72. Was there compliance? When plea was taken, on 28th September 2020, the said documents had not been furnished. On 22nd October 2020, the appellant indicated that he had not been furnished with the witness statements, and the prosecution undertook to comply. The matter was mentioned on 3rd October 2020, 12th November 2020, 26th November 2020, 15th December 2020, 21st January 2021, 2nd February 2021 and 25th February 2021, for that purpose. The witness statements were availed on 25th February 2021, paving way for the hearing, which commenced on 8th July 2021. I do not find any non-compliance with that requirement.
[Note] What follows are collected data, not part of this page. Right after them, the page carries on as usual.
-- ==== Sys2Proof/Certificates/Slice0/Obligations.lean ====
section
/-!
DEFINITION. The statements for the provers. In a statement about a request, `request kind params` is its frame with the right check byte, `s.taken p` is
the state once the port has taken it, and `s.answer p kind code data` that state with the reply sent.
-/
open Sys2Proof Sys2Proof.Machine

/-! ### The machine as a whole -/

/-- One step is exec of the command at the front of the queue, on the state with the rest waiting. The queue is the model's own, and that an empty one
idles is its choice (assumptions 22 and 26). -/
def Obligations.StepTakesFrontCommand : Prop :=
  (∀ (s : State) (c : Instr) (rest : List Instr), s.pending = c :: rest → step s = exec c { s with pending := rest }) ∧
  ∀ s : State, s.pending = [] → step s = .next s

/-- Every command answers a next state in every state, which may be the same state, and none touches the queue of waiting commands. That none stops
the part is the model's reading (assumption 23), and the queue, which COLD_START keeps too, is the model's own (assumptions 21, 22 and 26). -/
def Obligations.EveryCommandKeepsQueue : Prop := ∀ (c : Instr) (s : State), ∃ t, exec c s = .next t ∧ t.pending = s.pending

/-- Every step keeps the report queue at no more than 64 records in priority order, with ATTN following it (R175, R176, R178), and leaves no complete
bound action in flight (R169). -/
def Obligations.ReportKept : Prop := ∀ s t : State, ReportOk s → step s = .next t → ReportOk t

/-- Every step keeps the directory within 8192 records of strictly ascending ids, the watch list within 16 entries of distinct ids (R65, R84), and the
collection list in list order with at most 64 entries, each of a container in use and no two of one (R113, R114). -/
def Obligations.TablesAndListKept : Prop :=
  (∀ s t : State, TablesOk s → step s = .next t → TablesOk t) ∧ ∀ s t : State, ListOk s → step s = .next t → ListOk t

/-- Every step keeps the operations and the lock and latch outputs sound (R100, R113, R129, R132), and no operation in being at a container under
force release (R109, R130, R131). -/
def Obligations.OutputsKept : Prop := ∀ s t : State, OutputsOk s → step s = .next t → OutputsOk t

/-- In a sound state the expected HL is 0 exactly while the lock output stands at RELEASE, and, outside LIFTED, the expected LL is 0 exactly while the
latch output does; in LIFTED all five contacts are excluded (R153). -/
def Obligations.PatternFollowsOutputs : Prop :=
  ∀ (s : State) (c : Nat) (k : Container), OutputsOk s → s.container? c = some k →
    ((s.pattern c).hl = some false ↔ k.outputs.lock = .release) ∧
    (s.phaseOf c ≠ some .lifted → ((s.pattern c).ll = some false ↔ k.outputs.latch = .release)) ∧
    (s.phaseOf c = some .lifted → s.pattern c = .all none)

/-- Every step keeps the accounts of cards: reserved is the weight of a card's open admissions, and used plus reserved stays within an allowance below
255 (R71, R89). -/
def Obligations.AccountsKept : Prop := ∀ s t : State, AccountsOk s → step s = .next t → AccountsOk t

/-- Every step keeps every container's estimate in its ranges, C and L as stage 3 gives them, and the band UNKNOWN exactly while S is unknown. That C
and L are stored at all is the model's choice (assumption 16), and so are values of a container with no latched setup (assumptions 15 and 20). -/
def Obligations.EstimatesKept : Prop := ∀ s t : State, EstimatesOk s → step s = .next t → EstimatesOk t

/-- Every step keeps the stations sound (status and misses, R15, R158; no settle window at a SUSPENDED station, R161; the written markers, R25; in
CONFIGURE the estimator's timers stopped, R28), and the settings and ports. That both receivers are idle between commands is the model's choice
(assumption 2). -/
def Obligations.StationsAndSettingsKept : Prop :=
  (∀ s t : State, StationsOk s → step s = .next t → StationsOk t) ∧ ∀ s t : State, SettingsOk s → step s = .next t → SettingsOk t

/-- The state after reset is sound in every respect above. That reset is the end of the start is the model's choice (assumption 21). -/
def Obligations.ResetIsSound : Prop :=
  ReportOk .reset ∧ TablesOk .reset ∧ ListOk .reset ∧ OutputsOk .reset ∧ AccountsOk .reset ∧ EstimatesOk .reset ∧ StationsOk .reset ∧
    SettingsOk .reset

/-! ### Requests and ports (section 10.1) -/

/-- A completed request is tested in the order of R182, on every port state: a busy port discards it (R183); otherwise CHECK, BARRED, DENIED, KIND,
LENGTH, PORT and MODE come in that order, each as a reply with no other effect than R184 and R194 give. The modes and ports are those of R192, kind by
kind: UNLOCK and SERVICE_END off the gateway link; SET_CLOCK, EVENTS_FETCH, SERVICE_CODE and SERVICE_CLEAR off the service port; the requests of
normal service and supervision off CONFIGURE; those of CONFIGURE and SUPERVISE off OPERATE; and so on. The kinds are 1 to 39, and the parameter bytes
that fit each are those of R185. That a busy port discards the frame of a request row is the model's reading of R183 (assumption 6). -/
def Obligations.RequestsInTestOrder : Prop :=
  ((∀ (i : Instr) (p : Port) (kind : Byte) (f : Frame), requestOf i = some (p, kind, f) → ∀ s : State,
    ((s.port p).busy = true → exec i s = .next (s.updPort p fun q => { q with receiver := .idle })) ∧
    ((s.port p).busy = false → f.check ≠ checkOf (kind :: f.params) →
      exec i s = .next ((s.updPort p fun q => { q with receiver := .idle, busy := true }).reply p kind .check [])) ∧
    ((s.port p).busy = false → f.check = checkOf (kind :: f.params) →
      (p = .service → s.grant.state = .barred → exec i s = .next (s.answer p kind .barred [])) ∧
      (p = .service → s.grant.state = .restricted → kind ≠ 1 → kind ≠ 19 → exec i s = .next (s.answer p kind .denied [])) ∧
      ((p = .service → s.grant.state = .granted ∨ (s.grant.state = .restricted ∧ (kind = 1 ∨ kind = 19))) →
        ∀ r, requestRule kind = some r →
          (r.fits f.params = false → exec i s = .next (s.answer p kind .length [])) ∧
          (r.fits f.params = true → r.onPort p = false → exec i s = .next (s.answer p kind .port [])) ∧
          (r.fits f.params = true → r.onPort p = true → r.inMode s.mode = false → exec i s = .next (s.answer p kind .mode []))))) ∧
  ∀ (s : State) (p : Port) (kind : Byte) (f : Frame), knownKind kind = false →
    ((s.port p).busy = true → exec (.unknownRequestKind p kind f) s = .next (s.updPort p fun q => { q with receiver := .idle })) ∧
    ((s.port p).busy = false → f.check ≠ checkOf (kind :: f.params) →
      exec (.unknownRequestKind p kind f) s =
        .next ((s.updPort p fun q => { q with receiver := .idle, busy := true }).reply p kind .check [])) ∧
    ((s.port p).busy = false → f.check = checkOf (kind :: f.params) →
      (p = .service → s.grant.state = .barred → exec (.unknownRequestKind p kind f) s = .next (s.answer p kind .barred [])) ∧
      (p = .service → s.grant.state = .restricted → exec (.unknownRequestKind p kind f) s = .next (s.answer p kind .denied [])) ∧
      ((p = .service → s.grant.state = .granted) → exec (.unknownRequestKind p kind f) s = .next (s.answer p kind .kind [])))) ∧
  (∀ kind : Byte, (knownKind kind = true ↔ 1 ≤ kind.toNat ∧ kind.toNat ≤ 39) ∧ ((requestRule kind).isSome = true ↔ knownKind kind = true)) ∧
  (∀ (kind : Byte) (r : RequestRule) (ps : List Byte), requestRule kind = some r →
    (kind.toNat ∈ [1, 2, 4, 7, 18, 20, 27, 29, 33] → (r.fits ps = true ↔ ps.length = 0)) ∧
    (kind.toNat ∈ [3, 8, 9, 10, 22, 30, 31, 34, 35, 36, 37, 38, 39] → (r.fits ps = true ↔ ps.length = 1)) ∧
    (kind.toNat = 13 → (r.fits ps = true ↔ ps.length = 2)) ∧
    (kind.toNat ∈ [14, 16, 32] → (r.fits ps = true ↔ ps.length = 4)) ∧
    (kind.toNat = 6 → (r.fits ps = true ↔ ps.length = 5)) ∧
    (kind.toNat ∈ [15, 21, 26] → (r.fits ps = true ↔ ps.length = 7)) ∧
    (kind.toNat ∈ [19, 25] → (r.fits ps = true ↔ ps.length = 8)) ∧
    (kind.toNat = 12 → (r.fits ps = true ↔ ps.length = 19)) ∧
    (kind.toNat = 5 → (r.fits ps = true ↔ ∃ pairs, pairs ≤ 8 ∧ ps.length = 3 * pairs)) ∧
    (kind.toNat = 11 → (r.fits ps = true ↔ ∃ t node n fractions, ps = t :: node :: n :: fractions ∧ fractions.length = n.toNat)) ∧
    (kind.toNat = 17 → (r.fits ps = true ↔ ps.length = 0 ∨ ps.length = 8)) ∧
    (kind.toNat = 23 → (r.fits ps = true ↔ ∃ n records, ps = n :: records ∧ records.length = 19 * n.toNat)) ∧
    (kind.toNat = 24 → (r.fits ps = true ↔ ∃ n ids, ps = n :: ids ∧ ids.length = 7 * n.toNat)) ∧
    (kind.toNat = 28 → (r.fits ps = true ↔ ∃ target rest, ps = target :: rest ∧ rest.length = if target.toNat = 1 then 3 else 9))) ∧
  ∀ (kind : Byte) (r : RequestRule), requestRule kind = some r →
    (r.onPort .gateway = false ↔ kind.toNat ∈ [19, 20]) ∧
    (r.onPort .service = false ↔ kind.toNat ∈ [6, 8, 17, 18]) ∧
    (r.inMode .configure = false ↔ kind.toNat ∈ [30, 31, 32, 33, 34, 35, 36, 37, 38, 39]) ∧
    (r.inMode .operate = false ↔ kind.toNat ∈ [11, 12, 13, 14, 15, 16, 17, 31, 36, 37, 38, 39]) ∧
    (r.inMode .supervise = false ↔ kind.toNat ∈ [11, 12, 13, 14, 15, 17])
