/-! #### updDirectory -/

@[simp] theorem State.updDirectory_pending (s : State) (f : Directory → Directory) : (s.updDirectory f).pending = s.pending := rfl
@[simp] theorem State.updDirectory_clock (s : State) (f : Directory → Directory) : (s.updDirectory f).clock = s.clock := rfl
@[simp] theorem State.updDirectory_mode (s : State) (f : Directory → Directory) : (s.updDirectory f).mode = s.mode := rfl
@[simp] theorem State.updDirectory_startKind (s : State) (f : Directory → Directory) : (s.updDirectory f).startKind = s.startKind := rfl
@[simp] theorem State.updDirectory_stations (s : State) (f : Directory → Directory) : (s.updDirectory f).stations = s.stations := rfl
@[simp] theorem State.updDirectory_bus (s : State) (f : Directory → Directory) : (s.updDirectory f).bus = s.bus := rfl
@[simp] theorem State.updDirectory_watch (s : State) (f : Directory → Directory) : (s.updDirectory f).watch = s.watch := rfl
@[simp] theorem State.updDirectory_waiting (s : State) (f : Directory → Directory) : (s.updDirectory f).waiting = s.waiting := rfl
@[simp] theorem State.updDirectory_collection (s : State) (f : Directory → Directory) : (s.updDirectory f).collection = s.collection := rfl
@[simp] theorem State.updDirectory_round (s : State) (f : Directory → Directory) : (s.updDirectory f).round = s.round := rfl
@[simp] theorem State.updDirectory_ops (s : State) (f : Directory → Directory) : (s.updDirectory f).ops = s.ops := rfl
@[simp] theorem State.updDirectory_actions (s : State) (f : Directory → Directory) : (s.updDirectory f).actions = s.actions := rfl
@[simp] theorem State.updDirectory_bindings (s : State) (f : Directory → Directory) : (s.updDirectory f).bindings = s.bindings := rfl
@[simp] theorem State.updDirectory_report (s : State) (f : Directory → Directory) : (s.updDirectory f).report = s.report := rfl
@[simp] theorem State.updDirectory_tuning (s : State) (f : Directory → Directory) : (s.updDirectory f).tuning = s.tuning := rfl
@[simp] theorem State.updDirectory_gateway (s : State) (f : Directory → Directory) : (s.updDirectory f).gateway = s.gateway := rfl
@[simp] theorem State.updDirectory_service (s : State) (f : Directory → Directory) : (s.updDirectory f).service = s.service := rfl
@[simp] theorem State.updDirectory_grant (s : State) (f : Directory → Directory) : (s.updDirectory f).grant = s.grant := rfl

/-! #### updCard -/

@[simp] theorem State.updCard_pending (s : State) (id : CardId) (f : Card → Card) : (s.updCard id f).pending = s.pending := rfl
@[simp] theorem State.updCard_clock (s : State) (id : CardId) (f : Card → Card) : (s.updCard id f).clock = s.clock := rfl
@[simp] theorem State.updCard_mode (s : State) (id : CardId) (f : Card → Card) : (s.updCard id f).mode = s.mode := rfl
@[simp] theorem State.updCard_startKind (s : State) (id : CardId) (f : Card → Card) : (s.updCard id f).startKind = s.startKind := rfl
@[simp] theorem State.updCard_stations (s : State) (id : CardId) (f : Card → Card) : (s.updCard id f).stations = s.stations := rfl
@[simp] theorem State.updCard_bus (s : State) (id : CardId) (f : Card → Card) : (s.updCard id f).bus = s.bus := rfl
@[simp] theorem State.updCard_watch (s : State) (id : CardId) (f : Card → Card) : (s.updCard id f).watch = s.watch := rfl
@[simp] theorem State.updCard_waiting (s : State) (id : CardId) (f : Card → Card) : (s.updCard id f).waiting = s.waiting := rfl
@[simp] theorem State.updCard_collection (s : State) (id : CardId) (f : Card → Card) : (s.updCard id f).collection = s.collection := rfl
@[simp] theorem State.updCard_round (s : State) (id : CardId) (f : Card → Card) : (s.updCard id f).round = s.round := rfl
@[simp] theorem State.updCard_ops (s : State) (id : CardId) (f : Card → Card) : (s.updCard id f).ops = s.ops := rfl
@[simp] theorem State.updCard_actions (s : State) (id : CardId) (f : Card → Card) : (s.updCard id f).actions = s.actions := rfl
@[simp] theorem State.updCard_bindings (s : State) (id : CardId) (f : Card → Card) : (s.updCard id f).bindings = s.bindings := rfl
@[simp] theorem State.updCard_report (s : State) (id : CardId) (f : Card → Card) : (s.updCard id f).report = s.report := rfl
@[simp] theorem State.updCard_tuning (s : State) (id : CardId) (f : Card → Card) : (s.updCard id f).tuning = s.tuning := rfl
@[simp] theorem State.updCard_gateway (s : State) (id : CardId) (f : Card → Card) : (s.updCard id f).gateway = s.gateway := rfl
@[simp] theorem State.updCard_service (s : State) (id : CardId) (f : Card → Card) : (s.updCard id f).service = s.service := rfl
@[simp] theorem State.updCard_grant (s : State) (id : CardId) (f : Card → Card) : (s.updCard id f).grant = s.grant := rfl
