/-! ### The admission controller -/

@[simp] theorem rigid_deny (s : State) (c : Nat) (id : CardId) (code : RefusalCode) : (s.deny c id code).rigid = s.rigid := by
  unfold State.deny State.showRefusal
  rw [rigid_postAt]
  split <;> rfl

@[simp] theorem rigid_watchStep (s : State) (c : Nat) (id : CardId) : (s.watchStep c id).rigid = s.rigid := by
  unfold State.watchStep; split <;> rfl

@[simp] theorem rigid_admit (s : State) (c : Nat) (a : Admission) : (s.admitCard c a).rigid = s.rigid := by simp [State.admitCard]

@[simp] theorem rigid_reserveAndAdmit (s : State) (c : Nat) (k : Container) (r : Card) : (s.reserveAndAdmit c k r).rigid = s.rigid := by
  unfold State.reserveAndAdmit; simp only; split <;> simp

@[simp] theorem rigid_crewStart (s : State) (c : Nat) (id : CardId) : (s.crewStart c id).rigid = s.rigid := by
  unfold State.crewStart; split <;> simp

@[simp] theorem rigid_directorySteps (s : State) (c : Nat) (k : Container) (id : CardId) : (s.directorySteps c k id).rigid = s.rigid := by
  unfold State.directorySteps
  split
  · simp
  · split_ifs
    · simp
    · simp
    · simp
    · split <;> simp

@[simp] theorem rigid_serve (s : State) (c : Nat) (id : CardId) : (s.serve c id).rigid = s.rigid := by
  unfold State.serve
  split
  · rfl
  · simp only; split_ifs <;> simp

@[simp] theorem rigid_present (s : State) (c : Nat) (id : CardId) : (s.present c id).rigid = s.rigid := by
  unfold State.present; split
  · simp
  · split
    · rfl
    · simp

@[simp] theorem rigid_serveWaiting (s : State) : s.serveWaiting.rigid = s.rigid := by
  unfold State.serveWaiting
  exact foldl_keeps State.rigid _ _ _ fun s p => by simp

@[simp] theorem rigid_completeDeposit (s : State) (c : Nat) (h : HatchRecord) : (s.completeDeposit c h).rigid = s.rigid := by
  unfold State.completeDeposit
  split
  · simp
  · split <;> simp

@[simp] theorem rigid_admissionContacts (s : State) (c : Nat) (acc : PerContact Acceptance) :
    (s.admissionContacts c acc).rigid = s.rigid := by
  unfold State.admissionContacts
  split
  · rfl
  · split
    · split <;> simp [State.openHatch]
    · rfl

@[simp] theorem rigid_hatchOffline (s : State) (c : Nat) : (s.hatchOffline c).rigid = s.rigid := by
  unfold State.hatchOffline
  split
  · rfl
  · split <;> simp

@[simp] theorem rigid_cancelForce (s : State) (c : Nat) : (s.cancelForce c).rigid = s.rigid := by
  unfold State.cancelForce
  split
  · rfl
  · split <;> simp

/-! ### The scanner -/

@[simp] theorem rigid_visit (s : State) (t : Nat) (st : Station) : (s.visit t st).rigid = s.rigid := by
  unfold State.visit
  simp only
  split_ifs
  · rw [forEach_keeps State.rigid _ _ _ fun c s => rigid_measurementStarted s c]; rfl
  · rw [forEach_keeps State.rigid _ _ _ fun c s => rigid_measurementStarted s c]; rfl
  · rfl
  · rfl

@[simp] theorem rigid_handSlot (s : State) (c : Nat) (r : SlotReport) (acc : PerContact Acceptance) : (s.handSlot c r acc).rigid = s.rigid := by
  unfold State.handSlot State.handEcho State.handCard State.handContacts
  split <;> split <;> split <;> simp

@[simp] theorem rigid_handSlots (t i : Nat) (rs : List (SlotReport × PerContact Acceptance)) (s : State) :
    (State.handSlots t i rs s).rigid = s.rigid := by
  induction rs generalizing i s with
  | nil => rfl
  | cons r rs ih =>
    obtain ⟨r, acc⟩ := r
    simp [State.handSlots, ih]

@[simp] theorem rigid_flagBreaches (s : State) (bs : List Breach) : (s.flagBreaches bs).rigid = s.rigid := by
  unfold State.flagBreaches
  exact forEach_keeps State.rigid _ _ _ fun c s => rfl

@[simp] theorem rigid_compare (s : State) (t : Nat) (before : StationStatus) (b : Bool) : (s.compare t before b).rigid = s.rigid := by
  unfold State.compare
  split
  · rfl
  · simp only; split <;> simp

@[simp] theorem rigid_takeInput (s : State) (t : Nat) (acc : PerInput Acceptance) (i : Input) : (s.takeInput t acc i).rigid = s.rigid := by
  unfold State.takeInput
  split
  · rfl
  · simp only; split <;> simp

@[simp] theorem rigid_takeInputs (s : State) (t : Nat) (acc : PerInput Acceptance) : (s.takeInputs t acc).rigid = s.rigid := by
  simp [State.takeInputs]

@[simp] theorem rigid_markOnline (s : State) (t : Nat) : (s.markOnline t).rigid = s.rigid := rfl

@[simp] theorem rigid_onlineNotice (s : State) (t : Nat) : (s.onlineNotice t).rigid = s.rigid := by
  unfold State.onlineNotice; simp only; split <;> rfl

@[simp] theorem rigid_takeReply (s : State) (t : Nat) (st : Station) (r : PollReport) : (s.takeReply t st r).rigid = s.rigid := by
  unfold State.takeReply
  simp only [rigid_endVisit]
  split_ifs <;> simp

@[simp] theorem rigid_dropMarker (s : State) (c : Nat) : (s.dropMarker c).rigid = s.rigid := by
  unfold State.dropMarker; split <;> simp

@[simp] theorem rigid_estimatorOffline (s : State) (c : Nat) : (s.estimatorOffline c).rigid = s.rigid := by
  unfold State.estimatorOffline; split <;> simp

@[simp] theorem rigid_monitorOffline (s : State) (t : Nat) : (s.monitorOffline t).rigid = s.rigid := by
  unfold State.monitorOffline
  simp only
  rw [forEach_keeps State.rigid _ _ _ fun c s => rigid_updParts s c _]
  rfl

@[simp] theorem rigid_goOffline (s : State) (t : Nat) : (s.goOffline t).rigid = s.rigid := by
  unfold State.goOffline
  simp only
  rw [forEach_keeps State.rigid _ _ _ fun c s => rigid_estimatorOffline s c, rigid_monitorOffline, rigid_emptyingOffline,
    forEach_keeps State.rigid _ _ _ fun c s => rigid_hatchOffline s c, forEach_keeps State.rigid _ _ _ fun c s => rigid_dropMarker s c]
  rfl

@[simp] theorem rigid_miss (s : State) (t : Nat) (st : Station) : (s.miss t st).rigid = s.rigid := by
  unfold State.miss
  split
  · rfl
  · simp only; split <;> simp

@[simp] theorem rigid_missVisit (s : State) : s.missVisit.rigid = s.rigid := by
  unfold State.missVisit
  split
  · rfl
  · split <;> simp

end Sys2Proof.Machine
end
73. In view of everything said above, it would be my conclusion that the appellant did not get a fair trial, for some of the constitutional fair trial principles were not observed or complied with. More crucially, the case against him was not proved beyond reasonable doubt. He should have been given the benefit of the doubt.
74. Consequently, I do hereby quash the conviction of the appellant, and set aside the sentence imposed upon him. He shall be set free from prison custody, forthwith, unless he is otherwise lawfully held. It is so ordered.
JUDGMENT IS DELIVERED, DATED AND SIGNED IN OPEN COURT, AT BUSIA, THIS 14THDAY OF MARCH 2025. W MUSYOKAJUDGEMr. Arthur Etyang, Court Assistant.Mr. Benjamin Makanda Wanyama, the appellant, in person.AdvocatesMr. Onanda, instructed by the Director of Public Prosecutions, for the respondent.